Marlborough High School is a secondary school in Zimbabwe which is located in a Harare suburb called Marlborough. Marlborough is to the north of Harare City Centre and lies between the roads leading to Chinhoyi and Bindura from  Harare. Marlborough High School caters for school children aged between 12 and 19 years. School children of this age will be in Forms 1 to 6 of their secondary school education.

Marlborough High School was established before the independence of Zimbabwe and it served mainly white children during the colonial period. Use of English language is compulsory at all times whilst within the school grounds. There are boarding facilities at this school which serves both boys and girls. The boarding house for boys is called Chartwell House and the house for girls is called Blenheim House. Approximately 120 boys and 120 girls are boarders. The rest of the students are not boarders and come from within the school catchment area with a few coming from other residential areas of Harare.

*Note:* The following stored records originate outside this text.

/-- STATE after a reference edge (R115). -/
def State.syncJudge (s : State) (err : Int) : State :=
  let near := decide (err.natAbs ≤ 4)
  let far := decide (40 < err.natAbs)
  let ok := if near then min 8 (s.clk.okRun + 1) else 0
  let bad := if far then min 2 (s.clk.farRun + 1) else 0
  let s := { s with clk := { s.clk with okRun := ok, farRun := bad } }
  let st := s.get CLK_SYNC_STAT.STATE
  if s.steerLim < (s.clk.want.natAbs : Int) then s.syncGo 3
  else if ok = 8 then s.syncGo 2
  else if st = 2 then (if bad = 2 then s.syncGo 1 else s)
  else s.syncGo 1

/-- A reference edge (R112, R113). What the loop chooses for s is free (log entry 23). -/
def State.refEdge (s : State) : State :=
  let err := s.phaseErr
  let (n, s) := s.fresh
  let s := { s with clk := { s.clk with refAt := s.now, edges := 0, missed := 0, want := Config.alignSteer n } }
  let s := s.putI CLK_SYNC_STAT.PHASE_ERR err
  let s := if s.get CLK_SYNC_CTL.MODE = 2 && !s.dev.running then s.syncRestart else s
  s.syncJudge err

/-- The expected reference period (R112). -/
def State.refPeriod (s : State) : Nat := s.cycles ((s.get CLK_SYNC_CTL.QFR_M1 + 1) * s.frameCycles)

/-- Windows of R114 that have passed without an edge since the last reference edge; a window takes in its closing instant. -/
def State.windowsPassed (s : State) : Nat :=
  let p := s.refPeriod
  (4 * (s.now - s.clk.refAt) - (p + 1)) / (4 * p)

/-- Reference periods that have gone by without an edge are counted as missing (R114); the fourth is SYNC_LOST. -/
def State.countMissing (s : State) (upTo : Nat) : State :=
  if s.get CLK_SYNC_STAT.STATE = 0 then s
  else
    let n := max s.clk.missed (min upTo s.windowsPassed)
    { s.addSat CLK_SYNC_CNT.MISSING (n - s.clk.missed) with clk := { s.clk with missed := n } }

/-- An edge that could be a reference edge: inside the window around an expected instant it is one, outside it is spurious (R114). -/
def State.candidateEdge (s : State) : State :=
  let p := s.refPeriod
  let k := max 1 (roundDivN (s.now - s.clk.refAt) p)
  let t := s.clk.refAt + k * p
  if 4 * ((s.now : Int) - (t : Int)).natAbs ≤ p then s.refEdge else s.bump CLK_SYNC_CNT.SPURIOUS

/-- A level on SYNC_IN that has held for `held` ns (R112 to R114); the relay of R111 passes on each qualified edge, of the polarity
that EDGE sets. The edge that starts acquisition in FREE is a reference edge, from which d_S counts (log entry 81). -/
def State.syncEdge (s : State) (falling : Bool) (held : Nat) : State :=
  if held < 40 || falling != s.flag CLK_SYNC_CTL.EDGE then s
  else
    let s := if s.get CLK_SYNC_OUT.MODE = 2 then s.pulse 0 0 else s
    if s.get CLK_SYNC_CTL.MODE = 0 || !s.dev.ticks || s.flag CLK_STAT.PLLF_BYP then s
    else if s.get CLK_SYNC_STAT.STATE = 0 then
      let s := { s with clk := { s.clk with okRun := 0, farRun := 0 } }
      (s.syncGo 1).refEdge
    else
      let s := s.countMissing 3
      if s.clk.edges < s.get CLK_SYNC_CTL.DIV_M1 then { s with clk := { s.clk with edges := s.clk.edges + 1 } }
      else s.candidateEdge

/-- Four reference periods in a row have had no edge (R114): s holds its value. -/
def State.syncLost (s : State) : State :=
  if s.get CLK_SYNC_STAT.STATE = 0 then s
  else
    let s := s.addSat CLK_SYNC_CNT.MISSING (4 - s.clk.missed)
    let s := { s with clk := { s.clk with missed := 0, edges := 0, want := s.steer } }
    (s.syncGo 0).raise 521 0 0

/-! ### PLL-T, PLL-F and their bypasses (R94, R100, R105 to R108) -/

/-- PLL-T locks on entry to BOOT, and TCLK runs (R94). -/
def State.pllTLock (s : State) : State :=
  if s.dev == .boot && !s.clk.tDead && !s.flag CLK_STAT.PLLT_BYP then
    let s : State := { s with clk := { s.clk with tclkOff := none } }
    ((s.putB CLK_STAT.PLLT_LOCK true).putB CLK_STAT.REFT_OK true).lanesCheck
  else s

/-- PLL-T has not locked within 2 ms of entry to BOOT (R94). -/
def State.pllTDead (s : State) : State :=
  if s.dev == .boot && !s.flag CLK_STAT.PLLT_LOCK then { s with clk := { s.clk with tDead := true } } else s

/-- The band of the lowest-numbered table entry that includes 8,000.00 MHz (R100). -/
def State.tableBand (s : State) : Option Nat :=
  ((List.range 8).find? (fun i =>
    let lo := s.get (CLK_PLLF_BTAB.VCO_LO i)
    let hi := s.get (CLK_PLLF_BTAB.VCO_HI i)
    s.flag (CLK_PLLF_BTAB.VALID i) && decide (lo ≤ 1000) && decide (1000 ≤ hi) && decide (hi ≤ 2000))).map
      (fun i => s.get (CLK_PLLF_BTAB.BAND i))

/-- PLL-F takes REFCLK_F: it is selected, and in bypass it is also present (R95, R106). -/
def State.usesRefF (s : State) : Bool :=
  s.flag CLK_PLLF_CFG.REF_SEL && (s.flag CLK_STAT.REFF_OK || !s.flag CLK_STAT.PLLF_BYP)

/-- s returns to 0, and PLL-F takes its reference, as each lock attempt does (R95, R100, R106). -/
def State.attemptStart (s : State) : State := (s.setSteer 0).putB CLK_STAT.REFF_ACT s.usesRefF

/-- PLL-F is locked on a band; a bypass ends at the next tick (R100, R106). -/
def State.pllFLocked (s : State) (band : Nat) (auto : Bool) : State :=
  let s := ((s.putB CLK_STAT.PLLF_LOCK true).put CLK_STAT.BAND band).putB CLK_STAT.BAND_AUTO auto
  { s with clk := { s.clk with exitByp := s.flag CLK_STAT.PLLF_BYP } }

/-- A lock attempt (R100): `tableOk`: lock and check succeed on the table's band; `found`: the band on which automatic search locks. -/
def State.pllFAttempt (s : State) (tableOk : Bool) (found : Option Nat) : State :=
  let s := s.attemptStart
  match (if s.flag CLK_PLLF_CFG.BAND_SRC || !tableOk then none else s.tableBand), found with
  | some b, _ => s.pllFLocked b false
  | none, some b => s.pllFLocked b true
  | none, none => s.putB CLK_STAT.PLLF_LOCK false

/-- The bypass of PLL-F (R106); with REFCLK_F lost, PLL-F no longer runs from it. -/
def State.pllFBypass (s : State) : State :=
  let was := s.flag CLK_STAT.PLLF_BYP
  let s := if was then s else s.bypassDue
  let s := (s.putB CLK_STAT.PLLF_LOCK false).setSteer 0
  let s := { s with clk := { s.clk with exitByp := false, want := 0, edges := 0, missed := 0, okRun := 0, farRun := 0 } }
  let s := s.putB CLK_STAT.REFF_ACT (s.flag CLK_STAT.REFF_ACT && s.flag CLK_STAT.REFF_OK)
  let s := (s.putB CLK_STAT.PLLF_BYP true).syncGo 0
  if was then s else s.raise 520 0 0

/-- The 1 ms retry of a bypass (R106). -/
def State.pllFRetry (s : State) : State := if s.flag CLK_STAT.PLLF_BYP then s.attemptStart else s

/-- A frame in the bypass of PLL-T is incomplete (R107). -/
def State.clkTFrame (s : State) : State := s.acqOverrun.diagOverrun

/-- The bypass of PLL-T (R107, R331): TCLK and Heddle stop, and the reaction of CLOCK follows. -/
def State.clkTFail (s : State) : State :=
  if s.flag CLK_STAT.PLLT_BYP || s.dev == .off || s.dev == .reset then s
  else
    let s := ({ s.bypassDue with clk := { s.bypassDue.clk with tclkOff := some (s.clk.tclkOff.getD s.now) } } : State).cutPulses (fun _ => true)
    let s := (s.putB CLK_STAT.PLLT_LOCK false).putB CLK_STAT.PLLT_BYP true
    let s := s.lanesCheck
    let s := (s.putB HED_STAT.RUNNING false).raise 449 0 0
    let s := if s.dev.ticks then s.clkTFrame else s
    s.reactS 0x07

Marlborough High School uniform comprises navy blue short and navy blue khakhi style shirt, navy blue socks and black shoes for boys in Form 1 and 2. Form 1 and 2 girls uniform comprise light blue dresses with a navy blue wide collar, navy blue socks and black shoes. Form 3 and 4 boys wear navy blue trousers and light blue shirts with a navy blue and silver stripped tie. During the winter, girls in Form 3 and 4 girls wear navy blue skirts, light blue shirts with navy blue and silver stripped tie. Boys in Forms 5 and 6 wear navy blue trousers, white shirts and navy blue and silver stripped tie and girls in Forms 5 and 6 do wear navy blue skirts, white shirts with navy blue and silver striped ties. All students wear black shoes, navy blue socks and navy blue blazers with a school emblem on the shoulder pocket.

Marlborough High School has produced a fair share of students who proceeded with further education and enrolled at University of Zimbabwe (UZ) and National University of Science and Technology (NUST) and other colleges in Zimbabwe and abroad.

Marlborough High School is popular in sports and its students excel in rugby, cricket, football, netball, basketball, tennis, volleyball, and athletics.